When checking the data - the answer could be

– no - because of missing information, or
– no - because of missing care.

If it is a no (absence of something) then we have to act on it. If it is a no because of missing care - then we have to work with our health plan members and their care providers. (quality of care challenge)
If it is a no because of missing information - then that’s a technology or documentation discussion (data challenge).

So, in this quality measure use case – observation period is useful to go down the path of either missing care or missing data.

Thank you

Only thing I would say to the above is around this point:

I’d say that you can’t say ‘no because of missing data’ because you can’t assert that something didn’t happen without knowing that you were definitely observing them. So shouldn’t that be ‘unknown – because of gaps in observation’?

I don’t want to take this thread off topic; this does sounds like you could be using the OBSERVATION_PERIOD to identify periods of ‘missing information’, is that what you are going in this case? And if so, how are you defining these observation periods for your patients in your EHR?

Agree. Unknown is more accurate.

I think this topic deserves more discussion. In addition to the community sharing best practices for how to populate the observation_period table, it might be good to work toward including a more formal representation in the CDM of the assumptions made about data completeness. Codes mapped to a taxonomy of justifications for confidence in data completeness within observation periods could inform interpretation of analytic results. Codes associated with a low likelihood of completeness could trigger flags that signal the need for cautious interpretation.

For example, EHR data might support relatively high confidence in completeness within brief observation periods during hospital stays or in the ED, low confidence for multiyear periods within primary care clinics. and somewhere in between for months-long periods within specialty care settings.

For claims data, periods of complete insurance loss might be the end of a spectrum of coverage rather than a binary indicator of expected completeness.

If we can encode our knowledge about our data’s risk of incompleteness, analytic routines could inform the interpretation of analytic results in ways that might be especially for users with less intimate knowledge of the source data. A rough taxonomy of expected completeness might be useful and a very precise one might be hard to create.

1 Like

@Andrew et al:

Time for a proposal in the CDM WG, don’t you think?

Only caution I will put out (and have done so in many Forum postings): The default of an OBSERVATION_PERIOD record should be “data should be expected at high likelihood”. If we create low-likelihood Observation Periods, we will kill the CDM, because then every single record has to be joined to the OBSERVATION_PERIOD in order to look for your flags of confidence.

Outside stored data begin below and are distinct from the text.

-- ==== Sys2Proof/Machine/Serial.lean ====
section
/-! DEFINITION. The serial port: frames, units, polls and answers (12, R442 to R467). -/

namespace Sys2Proof.Machine

/-! ## Characters on the wire (R444 to R446) -/

/-- A bit as the majority of its samples (R444). -/
def voted (v : BitVec 3) : Bool := decide (2 ≤ b2n (v.getLsbD 0) + b2n (v.getLsbD 1) + b2n (v.getLsbD 2))

/-- The first n of a bit's samples are not all equal (R445). -/
def unequal (v : BitVec 3) (n : Nat) : Bool := v % BitVec.ofNat 3 (2 ^ n) != 0 && (~~~v) % BitVec.ofNat 3 (2 ^ n) != 0

/-- How many samples of the last stop bit take part in the noise test: those before a latched edge (R446). -/
def rxPart (c : UBits) : Nat := match c.edge with | none => 3 | some n => min 3 (n.toNat - 6)

/-- A character as the receiver stores it with its tags under a format; nothing when its start bit is decided high (R444 to
R446). -/
def rxChar (format : Nat) (c : UBits) : Option UChar :=
  let b (i : Nat) : BitVec 3 := c.bits.getD i 7
  let par := format == 1 || format == 2
  let last := if format = 0 then 9 else 10
  let data := (List.range 8).map fun i => voted (b (i + 1))
  if voted (b 0) then none else some {
    byte := BitVec.ofNat 8 (data.foldr (fun x n => b2n x + 2 * n) 0)
    noise := (List.range last).any (fun i => unequal (b i) 3) || unequal (b last) (rxPart c)
    parity := par && (data.foldl (fun n x => n + b2n x) 0 + b2n (voted (b 9))) % 2 != b2n (format == 2)
    framing := !voted (b last) || (format == 3 && !voted (b 9)) }

/-- What a sync character measures: the UART clocks of 8 bit times, none when the edge that opens data bit 1, 3 or 5 lies more than
1/8 bit time from its place (R459). -/
def syncClocks (edges : List Nat) : Option Nat :=
  match edges with
  | [a, b, c, e] =>
    let off (x k : Nat) : Bool := decide (e < 8 * ((8 * x : Int) - (k * e : Nat)).natAbs)
    if e = 0 || off a 2 || off b 4 || off c 6 then none else some e
  | _ => none

/-- The characters that the receiver stores of what comes on the line. -/
def Dev.received (d : Dev) (l : ULine) : UFrame := ⟨l.chars.filterMap (rxChar d.uartFormat), syncClocks l.edges⟩

/-- UART clocks make up n bit times of the rate in force (R449, R452). -/
def Dev.bitTimes (d : Dev) (clocks n : Nat) : Bool := decide (50000000 * n ≤ clocks * d.uart.rate)

/-! ## Fields of a frame or a unit (R448, R450, R461) -/

/-- The checksum of R450: the inverse of an 8-bit sum with the carry added back. -/
def checksum (bs : List Byte) : Byte :=
  ~~~ (BitVec.ofNat 8 (bs.foldl (fun s b => let t := s + b.toNat; if 256 ≤ t then t - 255 else t) 0))

/-- The protected identifier of an identifier: P0 and P1 (R448). -/
def pidOf (id : Nat) : Byte :=
  let p0 := (bit id 0 != bit id 1) != (bit id 2 != bit id 4)
  let p1 := !((bit id 1 != bit id 3) != (bit id 4 != bit id 5))
  BitVec.ofNat 8 (id % 64 + 64 * b2n p0 + 128 * b2n p1)

/-- The data bits of the characters. -/
def charBytes (f : UFrame) : List Byte := f.chars.map (·.byte)

/-- A frame or unit as the receiver takes it apart: head is the number of characters before length. -/
structure Parsed where
  head : Nat
  bytes : List Byte
deriving DecidableEq, Repr

/-- A frame after its break: sync and pid stand before length. -/
def frameOf (f : UFrame) : Parsed := ⟨2, charBytes f⟩
/-- A stream unit: the lead character stands before length. -/
def unitOf (f : UFrame) : Parsed := ⟨1, charBytes f⟩

/-- length as received, none before it has come. -/
def Parsed.len (p : Parsed) : Option Nat := (p.bytes[p.head]?).map (·.toNat)
/-- address, 0 when it is absent or has not come. -/
def Parsed.addr (p : Parsed) : Nat := if p.len = some 0 || p.bytes.length < p.head + 4 then 0 else le p.bytes (p.head + 1) 3
/-- Characters that the whole frame or unit has, by its length field. -/
def Parsed.whole (p : Parsed) : Nat := match p.len with | none => 0 | some 0 => p.head + 2 | some n => p.head + 5 + n
/-- The data bytes. -/
def Parsed.data (p : Parsed) : List Byte := (p.bytes.drop (p.head + 4)).take (p.len.getD 0)
/-- Length above 128, or an address outside the slice (R452). -/
def Parsed.badField (p : Parsed) : Bool :=
  match p.len with
  | none => false
  | some 0 => false
  | some n => 128 < n || 0x400000 ≤ p.addr || 0x400000 < p.addr + n
/-- Whether it verifies: the checksum runs over pid, in a unit over length, to the last data byte (R450, R461). -/
def Parsed.verifies (p : Parsed) : Bool :=
  p.bytes.length == p.whole && p.bytes.getD (p.whole - 1) 0 == checksum ((p.bytes.take (p.whole - 1)).drop 1)

/-- Detail of serial port records (12). -/
def Dev.serialDetail (d : Dev) (f : UFrame) (p : Parsed) : List Byte :=
  let tags (c : UChar) : Nat := b2n c.noise + 2 * b2n c.parity + 4 * b2n c.framing
  let (i, t, v) := match (f.chars.zipIdx).find? fun x => tags x.1 ≠ 0 with
    | some x => (x.2, tags x.1, x.1.byte)
    | none => (0xFF, 0, 0)
  let id := if d.uartMode = 1 then 0xFF else (p.bytes.getD 1 0).toNat % 64
  [BitVec.ofNat 8 d.uartMode, BitVec.ofNat 8 id, BitVec.ofNat 8 i, BitVec.ofNat 8 t, v,
    BitVec.ofNat 8 (p.len.getD 0xFF)] ++ leBytes 3 p.addr ++ [0] ++ leBytes 4 d.uart.rate

/-! ## Counters, flow control and answers -/

/-- A frame or unit is counted in frames_bad (R453, R458). -/
def Dev.frameBad (d : Dev) : Dev := { d with uart := { d.uart with framesBad := min 255 (d.uart.framesBad + 1) } }

/-- NOISE-tagged characters of an accepted frame or unit (R458). -/
def Dev.noisy (d : Dev) (f : UFrame) : Dev :=
  { d with uart := { d.uart with noisy := min 255 (d.uart.noisy + (f.chars.filter (·.noise)).length) } }

/-- An accepted frame or a unit is discarded with a code (R453, R462). -/
def Dev.discard (d : Dev) (f : UFrame) (p : Parsed) (code : W16) : Dev :=
  d.frameBad.raise { code := code, sev := some .note, detail := d.serialDetail f p }

/-- What discards an accepted frame or a unit, by the order of R452 (R462). -/
def lostFor (f : UFrame) (p : Parsed) (parity : Bool) : Option W16 :=
  if f.chars.any fun c => c.framing || (parity && c.parity) then some cUartCharError
  else if p.badField then some cUartField
  else if !p.verifies then some cUartChecksum
  else none
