-- ==== Sys2Proof/Certificates/Slice0/Obligations.lean ====
section
/-! DEFINITION. The statements about the block: one step and runs of steps, the effect of every command by family, what each
family leaves alone, and rules of the manual that hold of the shared operations. A command's effect is written as the
device it makes of the present one; finish is what every command ends with (records that may begin, reactions that may
end, waits, FAULT_N), and does nothing but release FAULT_N on a device at which nothing is under way. -/

open Sys2Proof Sys2Proof.Machine

/-! ## Steps and runs -/

/-- One step takes the command at the front of the queue and is that command's effect on the state with the queue's rest. -/
def Obligations.StepRunsFrontCommand : Prop :=
  ∀ (c : Instr) (s : State), step { s with pending := c :: s.pending } = Machine.exec c s

/-- On an empty queue one CLKIN period passes (the model's choice, log entry 1): the timestamp counts by 1 outside Dormant, in
Dormant by 64 on each SLOWCLK edge and not otherwise, and not at all while CLKIN is absent (R501, R514); besides the timestamp
and the SLOWCLK phase only the ageing ledger and FAULT_N can change, and FAULT_N can only rise. -/
def Obligations.IdleStepIsOneClkinPeriod : Prop :=
  ∀ s : State, s.pending = [] →
    (s.dev.clk.clkinOk = false → step s = .next s) ∧
    (s.dev.clk.clkinOk = true → ∃ (g : Age) (f : Bool),
      step s = .next { s with dev := ({ s.dev with
        clk := { s.dev.clk with
          slowPhase := s.dev.clk.slowPhase + 1
          now := if s.dev.sys.sleep = .dormant then (if s.dev.clk.slowPhase + 1 = 0 then s.dev.clk.now + 64 else s.dev.clk.now)
            else s.dev.clk.now + 1 }
        age := g, sys := { s.dev.sys with faultN := f } }) } ∧
      (s.dev.sys.faultN = true → f = true))

/-- n steps on an empty queue outside Dormant advance the timestamp by n, modulo 2 to the 48, and nothing of the window, the
rings, the heads, the axes, the channels or the link. In Dormant 64 steps on an empty queue advance the timestamp by 64, so 64 n
steps by 64 n. -/
def Obligations.TimePassesWhileIdle : Prop :=
  (∀ (n : Nat) (s : State), s.pending = [] → s.dev.clk.clkinOk = true → s.dev.sys.sleep ≠ .dormant →
      ∃ t : State, core.run n s = .next t ∧ t.pending = [] ∧ t.tap = s.tap ∧
        t.dev.clk.now = s.dev.clk.now + BitVec.ofNat 48 n ∧ t.dev.clk.tickNo = s.dev.clk.tickNo ∧
        t.dev.win = s.dev.win ∧ t.dev.rings = s.dev.rings ∧ t.dev.heads = s.dev.heads ∧ t.dev.axes = s.dev.axes ∧
        t.dev.sol = s.dev.sol ∧ t.dev.link = s.dev.link)
  ∧ (∀ (n : Nat) (s : State), s.pending = [] → s.dev.clk.clkinOk = true → s.dev.sys.sleep = .dormant →
      ∃ t : State, core.run (64 * n) s = .next t ∧ t.pending = [] ∧ t.dev.sys.sleep = .dormant ∧
        t.dev.clk.slowPhase = s.dev.clk.slowPhase ∧ t.dev.clk.now = s.dev.clk.now + BitVec.ofNat 48 (64 * n) ∧
        t.dev.win = s.dev.win ∧ t.dev.rings = s.dev.rings)

/-- The queue is first in, first out: as many steps as commands are queued run exactly those commands in order, and the commands
queued behind them neither act nor change what they do. -/
def Obligations.QueueIsFirstInFirstOut : Prop :=
  ∀ (cs rest : List Instr) (s : State), s.pending = cs →
    ∃ t : State, core.run cs.length s = .next t ∧ t.pending = [] ∧
      core.run cs.length { s with pending := cs ++ rest } = .next { t with pending := rest }

/-- No run of any length from any state faults or is refused. -/
def Obligations.EveryRunIsSafe : Prop :=
  ∀ (n : Nat) (s : State), SafeRun n s

/-- After reset FAULT_N is high, so it does not hang low. -/
def Obligations.ResetFaultLineIsFree : Prop :=
  State.reset.dev.sys.faultN = true ∧ ¬ FaultHangs State.reset.dev

/-- R157 as an invariant that every step keeps, whatever the command: never is FAULT_N low at an operating device of which no
FAULT record is open and whose 10 µs of low have passed. -/
def Obligations.FaultLineNeverHangs : Prop :=
  ∀ s s' : State, ¬ FaultHangs s.dev → step s = .next s' → ¬ FaultHangs s'.dev
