-- ==== Sys2Proof/Laws/State.lean ====
section
/-! SUPPORT. What each small update of the device leaves alone, one lemma for each field and update, and the reads of the
fixed collections after a write. -/

namespace Sys2Proof

@[simp] theorem Quad.get_set_self {α : Type} (q : Quad α) (i : Fin 4) (v : α) : (q.set i v).get i = v := by
  match i with | 0 => rfl | 1 => rfl | 2 => rfl | 3 => rfl

theorem Quad.get_set_ne {α : Type} (q : Quad α) (i j : Fin 4) (v : α) (h : i ≠ j) : (q.set i v).get j = q.get j := by
  match i, j with
  | 0, 0 | 1, 1 | 2, 2 | 3, 3 => exact absurd rfl h
  | 0, 1 | 0, 2 | 0, 3 | 1, 0 | 1, 2 | 1, 3 | 2, 0 | 2, 1 | 2, 3 | 3, 0 | 3, 1 | 3, 2 => rfl

@[simp] theorem Quad.get_all {α : Type} (i : Fin 4) (v : α) : (Quad.all v).get i = v := by
  match i with | 0 => rfl | 1 => rfl | 2 => rfl | 3 => rfl

@[simp] theorem Quad.get_mapIdx {α β : Type} (q : Quad α) (f : Fin 4 → α → β) (i : Fin 4) :
    (q.mapIdx f).get i = f i (q.get i) := by
  match i with | 0 => rfl | 1 => rfl | 2 => rfl | 3 => rfl

@[simp] theorem Oct.get_set_self {α : Type} (q : Oct α) (i : Fin 8) (v : α) : (q.set i v).get i = v := by
  match i with | 0 => rfl | 1 => rfl | 2 => rfl | 3 => rfl | 4 => rfl | 5 => rfl | 6 => rfl | 7 => rfl

theorem Oct.get_set_ne {α : Type} (q : Oct α) (i j : Fin 8) (v : α) (h : i ≠ j) : (q.set i v).get j = q.get j := by
  revert h
  match i with
  | 0 => match j with | 0 => exact fun h => absurd rfl h | 1 | 2 | 3 | 4 | 5 | 6 | 7 => exact fun _ => rfl
  | 1 => match j with | 1 => exact fun h => absurd rfl h | 0 | 2 | 3 | 4 | 5 | 6 | 7 => exact fun _ => rfl
  | 2 => match j with | 2 => exact fun h => absurd rfl h | 0 | 1 | 3 | 4 | 5 | 6 | 7 => exact fun _ => rfl
  | 3 => match j with | 3 => exact fun h => absurd rfl h | 0 | 1 | 2 | 4 | 5 | 6 | 7 => exact fun _ => rfl
  | 4 => match j with | 4 => exact fun h => absurd rfl h | 0 | 1 | 2 | 3 | 5 | 6 | 7 => exact fun _ => rfl
  | 5 => match j with | 5 => exact fun h => absurd rfl h | 0 | 1 | 2 | 3 | 4 | 6 | 7 => exact fun _ => rfl
  | 6 => match j with | 6 => exact fun h => absurd rfl h | 0 | 1 | 2 | 3 | 4 | 5 | 7 => exact fun _ => rfl
  | 7 => match j with | 7 => exact fun h => absurd rfl h | 0 | 1 | 2 | 3 | 4 | 5 | 6 => exact fun _ => rfl

end Sys2Proof

namespace Sys2Proof.Machine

The performance of any quantitative query (e.g. with a denominator, like incidence) will go down the toilet. So, invent something neat and backwards compatible! :smile:

@Christian_Reich There’s a chance that a slightly better defined version of this idea will get discussed and improved on Michael Kahn’s data quality call. If anything emerges from that discussion that seems worth the CDM WG’s time I’ll be sure to put in a proposal. Your advice on how linking to flags could affect performance is very helpful.


Absolutely. Ping as many good folks as you can. The other ones are here and here.

I don’t know what the solution would be, but there are folks who are thinking about many locations (places patients used to live in the past) without destroying the current standard with one location per person. Maybe we can steal from there.